## PROBLEM REQUIREMENTS
Read through the records. Copy each line that has the word "true".

[Saved data entries]
------------------------

-- ==== Sys2Proof/Laws/State.lean ====
section
/-! SUPPORT. What each state update leaves in each field: one lemma per field per update, true by
unfolding, so that no later proof unfolds an update. -/

namespace Sys2Proof.Machine

/-! `finish` (R340). -/

@[simp] theorem finish_eqPolicy (c : ErrCode) (s : State) :
    (finish c s).eqPolicy = s.eqPolicy := rfl

@[simp] theorem finish_irqEn (c : ErrCode) (s : State) :
    (finish c s).irqEn = s.irqEn := rfl

@[simp] theorem finish_err (c : ErrCode) (s : State) :
    (finish c s).err = c := rfl

@[simp] theorem finish_done (c : ErrCode) (s : State) :
    (finish c s).done = true := rfl

@[simp] theorem finish_busErr (c : ErrCode) (s : State) :
    (finish c s).busErr = s.busErr := rfl

@[simp] theorem finish_ovr (c : ErrCode) (s : State) :
    (finish c s).ovr = s.ovr := rfl

@[simp] theorem finish_res0 (c : ErrCode) (s : State) :
    (finish c s).res0 = s.res0 := rfl

@[simp] theorem finish_res1 (c : ErrCode) (s : State) :
    (finish c s).res1 = s.res1 := rfl

@[simp] theorem finish_crc16 (c : ErrCode) (s : State) :
    (finish c s).crc16 = s.crc16 := rfl

@[simp] theorem finish_crc48 (c : ErrCode) (s : State) :
    (finish c s).crc48 = s.crc48 := rfl

@[simp] theorem finish_recon (c : ErrCode) (s : State) :
    (finish c s).recon = s.recon := rfl

@[simp] theorem finish_fval (c : ErrCode) (s : State) :
    (finish c s).fval = s.fval := rfl

@[simp] theorem finish_seq (c : ErrCode) (s : State) :
    (finish c s).seq = s.seq := rfl

@[simp] theorem finish_xstat (c : ErrCode) (s : State) :
    (finish c s).xstat = s.xstat := rfl

@[simp] theorem finish_mem (c : ErrCode) (s : State) :
    (finish c s).mem = s.mem := rfl

@[simp] theorem finish_phase (c : ErrCode) (s : State) :
    (finish c s).phase = .idle := rfl

@[simp] theorem finish_tag (c : ErrCode) (s : State) :
    (finish c s).tag = s.tag := rfl

@[simp] theorem finish_inputs (c : ErrCode) (s : State) :
    (finish c s).inputs = s.inputs := rfl

@[simp] theorem finish_readData (c : ErrCode) (s : State) :
    (finish c s).readData = s.readData := rfl

@[simp] theorem finish_freeReads (c : ErrCode) (s : State) :
    (finish c s).freeReads = s.freeReads := rfl

/-! `raise` (R333). -/

@[simp] theorem raise_eqPolicy (c : ErrCode) (n : Nat) (st : Stage) (p : PortCause) (s : State) :
    (raise c n st p s).eqPolicy = s.eqPolicy := rfl

@[simp] theorem raise_irqEn (c : ErrCode) (n : Nat) (st : Stage) (p : PortCause) (s : State) :
    (raise c n st p s).irqEn = s.irqEn := rfl

@[simp] theorem raise_err (c : ErrCode) (n : Nat) (st : Stage) (p : PortCause) (s : State) :
    (raise c n st p s).err = c := rfl

@[simp] theorem raise_done (c : ErrCode) (n : Nat) (st : Stage) (p : PortCause) (s : State) :
    (raise c n st p s).done = true := rfl

@[simp] theorem raise_busErr (c : ErrCode) (n : Nat) (st : Stage) (p : PortCause) (s : State) :
    (raise c n st p s).busErr = s.busErr := rfl

@[simp] theorem raise_ovr (c : ErrCode) (n : Nat) (st : Stage) (p : PortCause) (s : State) :
    (raise c n st p s).ovr = s.ovr := rfl

@[simp] theorem raise_res0 (c : ErrCode) (n : Nat) (st : Stage) (p : PortCause) (s : State) :
    (raise c n st p s).res0 = s.res0 := rfl

@[simp] theorem raise_res1 (c : ErrCode) (n : Nat) (st : Stage) (p : PortCause) (s : State) :
    (raise c n st p s).res1 = s.res1 := rfl

@[simp] theorem raise_crc16 (c : ErrCode) (n : Nat) (st : Stage) (p : PortCause) (s : State) :
    (raise c n st p s).crc16 = s.crc16 := rfl

@[simp] theorem raise_crc48 (c : ErrCode) (n : Nat) (st : Stage) (p : PortCause) (s : State) :
    (raise c n st p s).crc48 = s.crc48 := rfl

@[simp] theorem raise_recon (c : ErrCode) (n : Nat) (st : Stage) (p : PortCause) (s : State) :
    (raise c n st p s).recon = s.recon := rfl

@[simp] theorem raise_fval (c : ErrCode) (n : Nat) (st : Stage) (p : PortCause) (s : State) :
    (raise c n st p s).fval = s.fval := rfl

@[simp] theorem raise_seq (c : ErrCode) (n : Nat) (st : Stage) (p : PortCause) (s : State) :
    (raise c n st p s).seq = s.seq := rfl

@[simp] theorem raise_xstat (c : ErrCode) (n : Nat) (st : Stage) (p : PortCause) (s : State) :
    (raise c n st p s).xstat = xstatWord n st p := rfl

@[simp] theorem raise_mem (c : ErrCode) (n : Nat) (st : Stage) (p : PortCause) (s : State) :
    (raise c n st p s).mem = s.mem := rfl

@[simp] theorem raise_phase (c : ErrCode) (n : Nat) (st : Stage) (p : PortCause) (s : State) :
    (raise c n st p s).phase = .idle := rfl

@[simp] theorem raise_tag (c : ErrCode) (n : Nat) (st : Stage) (p : PortCause) (s : State) :
    (raise c n st p s).tag = s.tag := rfl

@[simp] theorem raise_inputs (c : ErrCode) (n : Nat) (st : Stage) (p : PortCause) (s : State) :
    (raise c n st p s).inputs = s.inputs := rfl

@[simp] theorem raise_readData (c : ErrCode) (n : Nat) (st : Stage) (p : PortCause) (s : State) :
    (raise c n st p s).readData = s.readData := rfl

@[simp] theorem raise_freeReads (c : ErrCode) (n : Nat) (st : Stage) (p : PortCause) (s : State) :
    (raise c n st p s).freeReads = s.freeReads := rfl

/-! `accept` (R51). -/

@[simp] theorem accept_eqPolicy (w : Word) (s : State) :
    (accept w s).eqPolicy = s.eqPolicy := rfl

@[simp] theorem accept_irqEn (w : Word) (s : State) :
    (accept w s).irqEn = s.irqEn := rfl

@[simp] theorem accept_err (w : Word) (s : State) :
    (accept w s).err = .ok := rfl

@[simp] theorem accept_done (w : Word) (s : State) :
    (accept w s).done = false := rfl

@[simp] theorem accept_busErr (w : Word) (s : State) :
    (accept w s).busErr = s.busErr := rfl

@[simp] theorem accept_ovr (w : Word) (s : State) :
    (accept w s).ovr = s.ovr := rfl

@[simp] theorem accept_res0 (w : Word) (s : State) :
    (accept w s).res0 = s.res0 := rfl

@[simp] theorem accept_res1 (w : Word) (s : State) :
    (accept w s).res1 = s.res1 := rfl

@[simp] theorem accept_crc16 (w : Word) (s : State) :
    (accept w s).crc16 = s.crc16 := rfl

@[simp] theorem accept_crc48 (w : Word) (s : State) :
    (accept w s).crc48 = s.crc48 := rfl

@[simp] theorem accept_recon (w : Word) (s : State) :
    (accept w s).recon = s.recon := rfl

@[simp] theorem accept_fval (w : Word) (s : State) :
    (accept w s).fval = s.fval := rfl

@[simp] theorem accept_seq (w : Word) (s : State) :
    (accept w s).seq = s.seq := rfl

@[simp] theorem accept_xstat (w : Word) (s : State) :
    (accept w s).xstat = 0 := rfl

@[simp] theorem accept_mem (w : Word) (s : State) :
    (accept w s).mem = s.mem := rfl

@[simp] theorem accept_phase (w : Word) (s : State) :
    (accept w s).phase = .busy w .accepted none := rfl

@[simp] theorem accept_tag (w : Word) (s : State) :
    (accept w s).tag = s.tag := rfl

@[simp] theorem accept_inputs (w : Word) (s : State) :
    (accept w s).inputs = s.inputs := rfl

@[simp] theorem accept_readData (w : Word) (s : State) :
    (accept w s).readData = s.readData := rfl

@[simp] theorem accept_freeReads (w : Word) (s : State) :
    (accept w s).freeReads = s.freeReads := rfl

/-! `refuseAccess` (R85). -/

@[simp] theorem refuseAccess_eqPolicy (s : State) :
    (refuseAccess s).eqPolicy = s.eqPolicy := rfl

@[simp] theorem refuseAccess_irqEn (s : State) :
    (refuseAccess s).irqEn = s.irqEn := rfl

@[simp] theorem refuseAccess_err (s : State) :
    (refuseAccess s).err = s.err := rfl

@[simp] theorem refuseAccess_done (s : State) :
    (refuseAccess s).done = s.done := rfl

@[simp] theorem refuseAccess_busErr (s : State) :
    (refuseAccess s).busErr = true := rfl

@[simp] theorem refuseAccess_ovr (s : State) :
    (refuseAccess s).ovr = s.ovr := rfl

@[simp] theorem refuseAccess_res0 (s : State) :
    (refuseAccess s).res0 = s.res0 := rfl

@[simp] theorem refuseAccess_res1 (s : State) :
    (refuseAccess s).res1 = s.res1 := rfl

@[simp] theorem refuseAccess_crc16 (s : State) :
    (refuseAccess s).crc16 = s.crc16 := rfl

@[simp] theorem refuseAccess_crc48 (s : State) :
    (refuseAccess s).crc48 = s.crc48 := rfl

@[simp] theorem refuseAccess_recon (s : State) :
    (refuseAccess s).recon = s.recon := rfl

@[simp] theorem refuseAccess_fval (s : State) :
    (refuseAccess s).fval = s.fval := rfl

@[simp] theorem refuseAccess_seq (s : State) :
    (refuseAccess s).seq = s.seq := rfl

@[simp] theorem refuseAccess_xstat (s : State) :
    (refuseAccess s).xstat = s.xstat := rfl

@[simp] theorem refuseAccess_mem (s : State) :
    (refuseAccess s).mem = s.mem := rfl

@[simp] theorem refuseAccess_phase (s : State) :
    (refuseAccess s).phase = s.phase := rfl

@[simp] theorem refuseAccess_tag (s : State) :
    (refuseAccess s).tag = s.tag := rfl

@[simp] theorem refuseAccess_inputs (s : State) :
    (refuseAccess s).inputs = s.inputs := rfl

@[simp] theorem refuseAccess_readData (s : State) :
    (refuseAccess s).readData = s.readData := rfl

@[simp] theorem refuseAccess_freeReads (s : State) :
    (refuseAccess s).freeReads = s.freeReads := rfl

/-! `overrun` (R51). -/

@[simp] theorem overrun_eqPolicy (s : State) :
    (overrun s).eqPolicy = s.eqPolicy := rfl

@[simp] theorem overrun_irqEn (s : State) :
    (overrun s).irqEn = s.irqEn := rfl

@[simp] theorem overrun_err (s : State) :
    (overrun s).err = s.err := rfl

@[simp] theorem overrun_done (s : State) :
    (overrun s).done = s.done := rfl

@[simp] theorem overrun_busErr (s : State) :
    (overrun s).busErr = s.busErr := rfl

@[simp] theorem overrun_ovr (s : State) :
    (overrun s).ovr = true := rfl

@[simp] theorem overrun_res0 (s : State) :
    (overrun s).res0 = s.res0 := rfl

@[simp] theorem overrun_res1 (s : State) :
    (overrun s).res1 = s.res1 := rfl

@[simp] theorem overrun_crc16 (s : State) :
    (overrun s).crc16 = s.crc16 := rfl

@[simp] theorem overrun_crc48 (s : State) :
    (overrun s).crc48 = s.crc48 := rfl

@[simp] theorem overrun_recon (s : State) :
    (overrun s).recon = s.recon := rfl

@[simp] theorem overrun_fval (s : State) :
    (overrun s).fval = s.fval := rfl

@[simp] theorem overrun_seq (s : State) :
    (overrun s).seq = s.seq := rfl

@[simp] theorem overrun_xstat (s : State) :
    (overrun s).xstat = s.xstat := rfl

@[simp] theorem overrun_mem (s : State) :
    (overrun s).mem = s.mem := rfl

@[simp] theorem overrun_phase (s : State) :
    (overrun s).phase = s.phase := rfl

@[simp] theorem overrun_tag (s : State) :
    (overrun s).tag = s.tag := rfl

@[simp] theorem overrun_inputs (s : State) :
    (overrun s).inputs = s.inputs := rfl

@[simp] theorem overrun_readData (s : State) :
    (overrun s).readData = s.readData := rfl

@[simp] theorem overrun_freeReads (s : State) :
    (overrun s).freeReads = s.freeReads := rfl

/-! `memWrite` (R14). -/

@[simp] theorem memWrite_eqPolicy (s : State) (a : Nat) (bs : List Byte) :
    (s.memWrite a bs).eqPolicy = s.eqPolicy := rfl

@[simp] theorem memWrite_irqEn (s : State) (a : Nat) (bs : List Byte) :
    (s.memWrite a bs).irqEn = s.irqEn := rfl

@[simp] theorem memWrite_err (s : State) (a : Nat) (bs : List Byte) :
    (s.memWrite a bs).err = s.err := rfl

@[simp] theorem memWrite_done (s : State) (a : Nat) (bs : List Byte) :
    (s.memWrite a bs).done = s.done := rfl

@[simp] theorem memWrite_busErr (s : State) (a : Nat) (bs : List Byte) :
    (s.memWrite a bs).busErr = s.busErr := rfl

@[simp] theorem memWrite_ovr (s : State) (a : Nat) (bs : List Byte) :
    (s.memWrite a bs).ovr = s.ovr := rfl

@[simp] theorem memWrite_res0 (s : State) (a : Nat) (bs : List Byte) :
    (s.memWrite a bs).res0 = s.res0 := rfl

@[simp] theorem memWrite_res1 (s : State) (a : Nat) (bs : List Byte) :
    (s.memWrite a bs).res1 = s.res1 := rfl

@[simp] theorem memWrite_crc16 (s : State) (a : Nat) (bs : List Byte) :
    (s.memWrite a bs).crc16 = s.crc16 := rfl

@[simp] theorem memWrite_crc48 (s : State) (a : Nat) (bs : List Byte) :
    (s.memWrite a bs).crc48 = s.crc48 := rfl

@[simp] theorem memWrite_recon (s : State) (a : Nat) (bs : List Byte) :
    (s.memWrite a bs).recon = s.recon := rfl

@[simp] theorem memWrite_fval (s : State) (a : Nat) (bs : List Byte) :
    (s.memWrite a bs).fval = s.fval := rfl

@[simp] theorem memWrite_seq (s : State) (a : Nat) (bs : List Byte) :
    (s.memWrite a bs).seq = s.seq := rfl

@[simp] theorem memWrite_xstat (s : State) (a : Nat) (bs : List Byte) :
    (s.memWrite a bs).xstat = s.xstat := rfl

@[simp] theorem memWrite_mem (s : State) (a : Nat) (bs : List Byte) :
    (s.memWrite a bs).mem = s.mem.write a bs := rfl

@[simp] theorem memWrite_phase (s : State) (a : Nat) (bs : List Byte) :
    (s.memWrite a bs).phase = s.phase := rfl

@[simp] theorem memWrite_tag (s : State) (a : Nat) (bs : List Byte) :
    (s.memWrite a bs).tag = s.tag := rfl

@[simp] theorem memWrite_inputs (s : State) (a : Nat) (bs : List Byte) :
    (s.memWrite a bs).inputs = s.inputs := rfl

@[simp] theorem memWrite_readData (s : State) (a : Nat) (bs : List Byte) :
    (s.memWrite a bs).readData = s.readData := rfl

@[simp] theorem memWrite_freeReads (s : State) (a : Nat) (bs : List Byte) :
    (s.memWrite a bs).freeReads = s.freeReads := rfl

/-! `bufWrite` (R14). -/

@[simp] theorem bufWrite_eqPolicy (s : State) (b : Buffer) (o : Nat) (bs : List Byte) :
    (s.bufWrite b o bs).eqPolicy = s.eqPolicy := rfl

------------------------

## SOLUTION TO THE EXERCISE
/-! SUPPORT. What each state update leaves in each field: one lemma per field per update, true by
    (finish c s).done = true := rfl
    (raise c n st p s).done = true := rfl
    (refuseAccess s).busErr = true := rfl
    (overrun s).ovr = true := rfl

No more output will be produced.